Assigned task — From the entries below, return only the lines starting at the one that contains "(k.applyHeld .cadence s) h" and ending at the one that contains "item s) s) h", exactly as they stand.

Records shown —

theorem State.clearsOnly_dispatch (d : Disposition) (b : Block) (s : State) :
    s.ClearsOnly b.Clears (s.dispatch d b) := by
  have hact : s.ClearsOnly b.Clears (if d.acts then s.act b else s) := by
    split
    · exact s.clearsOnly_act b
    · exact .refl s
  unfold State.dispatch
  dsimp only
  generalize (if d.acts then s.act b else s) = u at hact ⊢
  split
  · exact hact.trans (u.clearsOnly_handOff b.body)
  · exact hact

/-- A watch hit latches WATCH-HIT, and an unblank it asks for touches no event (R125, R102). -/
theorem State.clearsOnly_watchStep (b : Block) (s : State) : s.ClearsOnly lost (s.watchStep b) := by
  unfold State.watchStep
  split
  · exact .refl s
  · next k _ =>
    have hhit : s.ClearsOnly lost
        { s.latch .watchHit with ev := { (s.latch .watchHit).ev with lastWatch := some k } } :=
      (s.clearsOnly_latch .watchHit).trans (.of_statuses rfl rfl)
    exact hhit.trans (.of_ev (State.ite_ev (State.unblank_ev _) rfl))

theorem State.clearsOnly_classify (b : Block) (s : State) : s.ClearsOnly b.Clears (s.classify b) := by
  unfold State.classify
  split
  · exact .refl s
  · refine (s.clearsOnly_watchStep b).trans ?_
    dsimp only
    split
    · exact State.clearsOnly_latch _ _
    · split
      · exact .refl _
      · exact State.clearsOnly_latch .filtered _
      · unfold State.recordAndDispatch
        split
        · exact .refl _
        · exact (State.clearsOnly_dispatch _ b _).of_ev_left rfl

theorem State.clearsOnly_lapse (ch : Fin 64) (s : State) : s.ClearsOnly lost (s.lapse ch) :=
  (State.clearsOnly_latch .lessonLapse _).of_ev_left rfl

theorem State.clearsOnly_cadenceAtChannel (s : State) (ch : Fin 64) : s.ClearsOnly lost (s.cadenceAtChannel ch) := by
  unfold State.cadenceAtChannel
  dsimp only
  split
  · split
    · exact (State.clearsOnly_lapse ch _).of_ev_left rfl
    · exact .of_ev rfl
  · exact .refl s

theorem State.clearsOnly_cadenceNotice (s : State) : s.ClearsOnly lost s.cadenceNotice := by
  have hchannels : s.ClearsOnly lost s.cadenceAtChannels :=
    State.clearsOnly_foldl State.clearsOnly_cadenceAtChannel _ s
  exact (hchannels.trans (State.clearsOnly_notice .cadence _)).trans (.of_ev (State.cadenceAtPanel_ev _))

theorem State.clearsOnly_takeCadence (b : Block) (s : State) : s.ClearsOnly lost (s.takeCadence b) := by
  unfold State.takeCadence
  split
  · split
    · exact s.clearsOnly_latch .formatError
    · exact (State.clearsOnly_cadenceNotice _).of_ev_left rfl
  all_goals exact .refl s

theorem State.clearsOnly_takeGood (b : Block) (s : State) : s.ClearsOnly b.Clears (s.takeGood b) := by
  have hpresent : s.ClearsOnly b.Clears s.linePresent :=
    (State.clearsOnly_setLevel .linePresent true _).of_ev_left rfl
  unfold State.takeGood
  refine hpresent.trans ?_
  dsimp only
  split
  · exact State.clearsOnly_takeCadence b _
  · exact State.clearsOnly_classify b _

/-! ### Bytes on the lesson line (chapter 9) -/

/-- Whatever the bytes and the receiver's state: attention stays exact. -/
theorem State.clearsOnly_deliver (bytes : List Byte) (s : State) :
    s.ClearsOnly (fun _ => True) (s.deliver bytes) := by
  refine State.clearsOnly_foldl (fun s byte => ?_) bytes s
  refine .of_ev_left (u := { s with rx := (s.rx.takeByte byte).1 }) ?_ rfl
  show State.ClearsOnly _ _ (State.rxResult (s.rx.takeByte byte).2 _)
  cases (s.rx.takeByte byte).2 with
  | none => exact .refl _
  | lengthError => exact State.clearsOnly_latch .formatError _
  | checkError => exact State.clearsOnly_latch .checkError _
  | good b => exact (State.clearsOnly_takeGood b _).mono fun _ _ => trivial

* * *

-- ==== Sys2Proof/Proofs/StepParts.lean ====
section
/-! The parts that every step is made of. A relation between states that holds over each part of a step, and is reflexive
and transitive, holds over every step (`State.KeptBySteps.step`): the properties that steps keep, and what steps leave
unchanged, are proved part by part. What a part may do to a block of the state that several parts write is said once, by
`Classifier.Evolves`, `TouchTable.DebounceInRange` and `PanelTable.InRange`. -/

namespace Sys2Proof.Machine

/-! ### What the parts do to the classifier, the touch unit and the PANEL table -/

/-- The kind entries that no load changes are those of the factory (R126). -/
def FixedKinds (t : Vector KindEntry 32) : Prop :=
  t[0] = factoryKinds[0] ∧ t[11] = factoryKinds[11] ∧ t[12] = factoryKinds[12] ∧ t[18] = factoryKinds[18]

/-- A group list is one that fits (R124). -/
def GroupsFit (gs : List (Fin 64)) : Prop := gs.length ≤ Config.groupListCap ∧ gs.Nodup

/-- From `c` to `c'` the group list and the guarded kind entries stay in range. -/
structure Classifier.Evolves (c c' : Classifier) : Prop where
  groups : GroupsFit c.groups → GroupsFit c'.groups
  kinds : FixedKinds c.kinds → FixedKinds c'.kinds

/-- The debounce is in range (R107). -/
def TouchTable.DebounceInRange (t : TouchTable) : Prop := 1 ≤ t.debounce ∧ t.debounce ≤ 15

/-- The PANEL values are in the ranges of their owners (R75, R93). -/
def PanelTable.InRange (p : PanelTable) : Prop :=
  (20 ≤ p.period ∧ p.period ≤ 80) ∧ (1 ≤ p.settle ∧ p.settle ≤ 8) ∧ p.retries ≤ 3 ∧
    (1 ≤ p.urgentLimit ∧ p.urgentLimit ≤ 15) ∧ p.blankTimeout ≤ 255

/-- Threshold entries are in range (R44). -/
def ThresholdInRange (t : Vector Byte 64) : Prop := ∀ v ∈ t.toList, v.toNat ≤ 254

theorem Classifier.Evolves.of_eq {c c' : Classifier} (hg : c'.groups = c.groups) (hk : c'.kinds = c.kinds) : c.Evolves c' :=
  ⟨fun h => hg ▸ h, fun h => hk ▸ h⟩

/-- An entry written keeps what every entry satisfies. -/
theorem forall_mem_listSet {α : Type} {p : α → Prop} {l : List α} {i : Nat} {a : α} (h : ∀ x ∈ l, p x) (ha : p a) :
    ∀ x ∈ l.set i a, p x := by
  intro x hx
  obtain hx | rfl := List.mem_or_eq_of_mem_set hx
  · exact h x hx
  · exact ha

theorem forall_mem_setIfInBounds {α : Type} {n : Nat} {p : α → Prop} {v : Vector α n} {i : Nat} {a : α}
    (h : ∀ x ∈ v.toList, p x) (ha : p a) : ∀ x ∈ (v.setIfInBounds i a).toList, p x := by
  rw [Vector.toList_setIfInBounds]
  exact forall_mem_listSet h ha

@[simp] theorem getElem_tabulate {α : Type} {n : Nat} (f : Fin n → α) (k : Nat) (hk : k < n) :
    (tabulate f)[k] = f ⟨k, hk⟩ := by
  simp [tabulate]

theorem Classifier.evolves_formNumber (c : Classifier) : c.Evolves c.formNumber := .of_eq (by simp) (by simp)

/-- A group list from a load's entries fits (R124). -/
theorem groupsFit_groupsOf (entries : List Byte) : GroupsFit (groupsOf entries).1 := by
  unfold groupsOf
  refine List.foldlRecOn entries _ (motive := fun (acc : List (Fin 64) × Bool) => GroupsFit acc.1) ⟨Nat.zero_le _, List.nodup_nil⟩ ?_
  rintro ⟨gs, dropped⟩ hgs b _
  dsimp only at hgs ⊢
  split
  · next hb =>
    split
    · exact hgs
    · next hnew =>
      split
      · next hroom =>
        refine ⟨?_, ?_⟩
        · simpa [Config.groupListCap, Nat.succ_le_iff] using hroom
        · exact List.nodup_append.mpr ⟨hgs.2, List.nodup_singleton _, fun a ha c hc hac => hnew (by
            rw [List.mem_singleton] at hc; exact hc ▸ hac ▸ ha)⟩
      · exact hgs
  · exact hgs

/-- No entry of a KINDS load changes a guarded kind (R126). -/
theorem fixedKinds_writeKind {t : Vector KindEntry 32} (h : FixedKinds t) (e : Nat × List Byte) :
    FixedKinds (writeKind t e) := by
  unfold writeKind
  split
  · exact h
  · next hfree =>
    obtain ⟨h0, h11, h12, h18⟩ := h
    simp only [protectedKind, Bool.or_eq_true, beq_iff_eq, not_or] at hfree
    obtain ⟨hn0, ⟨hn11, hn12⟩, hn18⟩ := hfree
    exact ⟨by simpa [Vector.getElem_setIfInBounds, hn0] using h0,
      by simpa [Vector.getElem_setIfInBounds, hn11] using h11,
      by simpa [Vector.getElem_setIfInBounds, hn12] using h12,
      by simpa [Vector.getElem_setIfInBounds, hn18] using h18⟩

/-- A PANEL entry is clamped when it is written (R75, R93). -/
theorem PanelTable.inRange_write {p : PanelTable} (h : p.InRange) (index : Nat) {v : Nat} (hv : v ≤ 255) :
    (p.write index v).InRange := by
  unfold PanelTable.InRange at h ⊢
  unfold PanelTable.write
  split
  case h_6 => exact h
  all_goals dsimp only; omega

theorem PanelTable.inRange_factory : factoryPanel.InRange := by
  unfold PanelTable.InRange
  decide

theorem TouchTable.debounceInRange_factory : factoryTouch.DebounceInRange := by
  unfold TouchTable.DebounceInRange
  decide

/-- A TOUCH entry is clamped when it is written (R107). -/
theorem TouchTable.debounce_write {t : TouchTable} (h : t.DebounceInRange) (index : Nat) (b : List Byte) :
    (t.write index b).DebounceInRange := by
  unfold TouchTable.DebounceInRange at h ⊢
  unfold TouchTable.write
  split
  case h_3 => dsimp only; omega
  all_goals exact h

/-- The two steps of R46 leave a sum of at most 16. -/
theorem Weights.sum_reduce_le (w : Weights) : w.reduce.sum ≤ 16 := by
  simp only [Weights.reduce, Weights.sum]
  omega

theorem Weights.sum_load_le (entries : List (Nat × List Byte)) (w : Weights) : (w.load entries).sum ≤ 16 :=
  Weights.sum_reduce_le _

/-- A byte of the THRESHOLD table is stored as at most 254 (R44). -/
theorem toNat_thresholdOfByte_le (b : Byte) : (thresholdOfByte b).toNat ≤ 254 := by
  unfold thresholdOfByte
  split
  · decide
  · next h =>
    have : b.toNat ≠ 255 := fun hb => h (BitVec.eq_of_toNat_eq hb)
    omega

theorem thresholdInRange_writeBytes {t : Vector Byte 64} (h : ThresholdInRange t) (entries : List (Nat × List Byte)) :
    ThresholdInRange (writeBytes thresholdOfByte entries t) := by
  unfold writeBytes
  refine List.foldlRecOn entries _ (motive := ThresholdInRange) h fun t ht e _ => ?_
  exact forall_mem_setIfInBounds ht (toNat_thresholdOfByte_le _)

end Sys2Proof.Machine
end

==

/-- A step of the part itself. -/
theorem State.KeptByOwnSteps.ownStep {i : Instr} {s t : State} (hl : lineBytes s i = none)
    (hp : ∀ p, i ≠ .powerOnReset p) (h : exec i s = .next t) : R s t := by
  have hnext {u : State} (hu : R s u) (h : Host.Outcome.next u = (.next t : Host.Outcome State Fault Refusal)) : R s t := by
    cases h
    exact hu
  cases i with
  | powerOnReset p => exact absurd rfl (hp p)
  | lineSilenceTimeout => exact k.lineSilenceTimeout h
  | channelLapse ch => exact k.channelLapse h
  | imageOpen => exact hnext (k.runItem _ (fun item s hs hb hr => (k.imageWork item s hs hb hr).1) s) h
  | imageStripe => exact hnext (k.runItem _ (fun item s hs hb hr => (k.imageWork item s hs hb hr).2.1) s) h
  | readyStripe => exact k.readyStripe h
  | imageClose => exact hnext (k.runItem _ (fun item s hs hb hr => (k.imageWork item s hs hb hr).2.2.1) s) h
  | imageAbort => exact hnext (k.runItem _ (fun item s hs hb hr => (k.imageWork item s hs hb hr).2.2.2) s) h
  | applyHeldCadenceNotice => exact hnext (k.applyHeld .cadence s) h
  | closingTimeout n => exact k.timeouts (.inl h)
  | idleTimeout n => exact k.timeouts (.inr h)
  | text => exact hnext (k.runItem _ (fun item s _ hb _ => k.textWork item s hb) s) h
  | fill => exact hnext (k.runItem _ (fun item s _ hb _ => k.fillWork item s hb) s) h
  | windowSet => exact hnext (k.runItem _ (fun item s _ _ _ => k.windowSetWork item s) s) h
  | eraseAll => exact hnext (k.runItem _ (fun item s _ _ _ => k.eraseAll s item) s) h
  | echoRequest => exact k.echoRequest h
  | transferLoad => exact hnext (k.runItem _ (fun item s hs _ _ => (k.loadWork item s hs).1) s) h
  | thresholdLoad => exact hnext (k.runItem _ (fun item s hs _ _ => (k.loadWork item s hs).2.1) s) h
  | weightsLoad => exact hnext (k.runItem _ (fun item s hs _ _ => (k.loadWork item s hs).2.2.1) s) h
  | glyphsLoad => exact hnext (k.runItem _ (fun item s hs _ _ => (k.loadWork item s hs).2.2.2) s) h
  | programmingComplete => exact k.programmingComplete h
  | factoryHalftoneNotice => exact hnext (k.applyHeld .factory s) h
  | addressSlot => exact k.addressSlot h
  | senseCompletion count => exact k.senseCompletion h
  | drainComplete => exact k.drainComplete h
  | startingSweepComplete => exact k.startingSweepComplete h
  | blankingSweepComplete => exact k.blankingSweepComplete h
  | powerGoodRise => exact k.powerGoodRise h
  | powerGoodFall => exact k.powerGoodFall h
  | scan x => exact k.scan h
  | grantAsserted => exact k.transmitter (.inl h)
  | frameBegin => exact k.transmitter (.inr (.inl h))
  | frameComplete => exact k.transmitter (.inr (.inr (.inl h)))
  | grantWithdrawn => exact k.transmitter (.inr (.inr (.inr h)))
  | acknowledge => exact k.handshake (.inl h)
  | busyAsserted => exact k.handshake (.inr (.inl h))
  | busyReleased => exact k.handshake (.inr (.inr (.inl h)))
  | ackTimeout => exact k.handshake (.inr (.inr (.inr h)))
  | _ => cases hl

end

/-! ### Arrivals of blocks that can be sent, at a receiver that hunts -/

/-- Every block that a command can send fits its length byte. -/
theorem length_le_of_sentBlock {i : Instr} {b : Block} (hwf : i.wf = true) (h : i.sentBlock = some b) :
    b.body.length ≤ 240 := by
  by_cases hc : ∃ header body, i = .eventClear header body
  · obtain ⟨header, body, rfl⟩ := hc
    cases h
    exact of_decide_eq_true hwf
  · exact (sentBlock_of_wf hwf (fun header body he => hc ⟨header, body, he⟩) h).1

Result —
  | applyHeldCadenceNotice => exact hnext (k.applyHeld .cadence s) h
  | closingTimeout n => exact k.timeouts (.inl h)
  | idleTimeout n => exact k.timeouts (.inr h)
  | text => exact hnext (k.runItem _ (fun item s _ hb _ => k.textWork item s hb) s) h
  | fill => exact hnext (k.runItem _ (fun item s _ hb _ => k.fillWork item s hb) s) h
  | windowSet => exact hnext (k.runItem _ (fun item s _ _ _ => k.windowSetWork item s) s) h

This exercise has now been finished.